Transcribe the listing below only from the line with "open Sys2Proof Sys2Proof.Machine" up to and including the line with "def Obligations.DecodeOfEncodeIsTheCommand : Prop".

#### [Material provided]
%%

-- ==== Sys2Proof/Certificates/Slice0/Obligations.lean ====
section
/-! DEFINITION. The statements for the provers. `W` is the width of the instance: every statement about commands is
for both widths. A W-bit seed `x` is presented as `x.setWidth 64`, the widest port's operand. -/

open Sys2Proof Sys2Proof.Machine

/-! ## Encoding -/

/-- Presenting a well-formed command and decoding it gives the command back, with every operand (30_encoding.md R51, R53, R57). -/
def Obligations.DecodeOfEncodeIsTheCommand : Prop :=
  ∀ (w : Width) (i : Instr), i.wf w = true → decode (encode w i) = .ok i

/-- A legal word has one presentation: encoding what was decoded gives the word back, and the operand ports that the
opcode uses; what was decoded is well-formed when the data operand is within its bound (30_encoding.md R53, R57). That `encode` puts zero
and no bytes on the ports the opcode does not use is the model's choice (log entry 10). -/
def Obligations.EncodeOfDecodeKeepsTheWord : Prop :=
  ∀ (w : Width) (c : Command w) (i : Instr), decode c = .ok i → c.dataIn.length ≤ Config.maxLength →
    i.wf w = true ∧ (encode w i).cmd = c.cmd ∧
    ((encode w i).seedIn = c.seedIn ∨ ((encode w i).seedIn = 0 ∧ (c.cmd = 2 ∨ c.cmd = 3 ∨ c.cmd = 5))) ∧
    ((encode w i).dataIn = c.dataIn ∨ ((encode w i).dataIn = [] ∧ (c.cmd = 1 ∨ c.cmd = 3 ∨ c.cmd = 5)))

/-- R52, R58: exactly the words with `CMD[31:4] = 0` and an assigned opcode are legal, which are the words 1 to 5; any
other word raises ILLEGAL, or is ignored while `FAULT = 1`. -/
def Obligations.OnlyFiveWordsAreLegal : Prop :=
  (∀ (w : Width) (c : Command w),
    ((∃ i, decode c = .ok i) ↔
      (c.cmd.toNat / 16 = 0 ∧ (c.cmd.toNat % 16 = 1 ∨ c.cmd.toNat % 16 = 2 ∨ c.cmd.toNat % 16 = 3 ∨
        c.cmd.toNat % 16 = 4 ∨ c.cmd.toNat % 16 = 5))) ∧
    ((∃ i, decode c = .ok i) ↔ (1 ≤ c.cmd.toNat ∧ c.cmd.toNat ≤ 5))) ∧
  (∀ (w : Width) (e : Engine w) (c : Command w) (rest : List (HostEvent w)) (rs : List (Response w)),
    (∀ i, decode c ≠ .ok i) →
    (e.fault = false → step (instOf e (.command c :: rest) rs) =
      .next (instOf { e with fault := true, fcode := .illegal } rest (rs ++ [⟨.faulted, 1⟩]))) ∧
    (e.fault = true → step (instOf e (.command c :: rest) rs) =
      .next (instOf e rest (rs ++ [⟨.ignored, 0⟩]))))

/-- The five words decode to their commands with the operands of the ports they use, whatever the other ports carry
(30_encoding.md R53, R57). -/
def Obligations.FiveWordsDecodeToTheirCommands : Prop :=
  ∀ (w : Width) (x : Word w) (D : List Byte),
    decode (w := w) ⟨0x00000001, x, D⟩ = .ok (.init (x.setWidth 64)) ∧
    decode (w := w) ⟨0x00000002, x, D⟩ = .ok (.ingest D) ∧
    decode (w := w) ⟨0x00000003, x, D⟩ = .ok .digest ∧
    decode (w := w) ⟨0x00000004, x, D⟩ = .ok (.oneshot (x.setWidth 64) D) ∧
    decode (w := w) ⟨0x00000005, x, D⟩ = .ok .rdstatus ∧
    decode (w := w) ⟨0x00000000, x, D⟩ = .error .reservedOpcode ∧
    decode (w := w) ⟨0x00000006, x, D⟩ = .error .reservedOpcode ∧
    decode (w := w) ⟨0x0000000F, x, D⟩ = .error .reservedOpcode ∧
    decode (w := w) ⟨0x00000013, x, D⟩ = .error .reservedBits ∧
    decode (w := w) ⟨0x80000003, x, D⟩ = .error .reservedBits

%%

#### [Answer for this exercise]
open Sys2Proof Sys2Proof.Machine

/-! ## Encoding -/

/-- Presenting a well-formed command and decoding it gives the command back, with every operand (30_encoding.md R51, R53, R57). -/
def Obligations.DecodeOfEncodeIsTheCommand : Prop :=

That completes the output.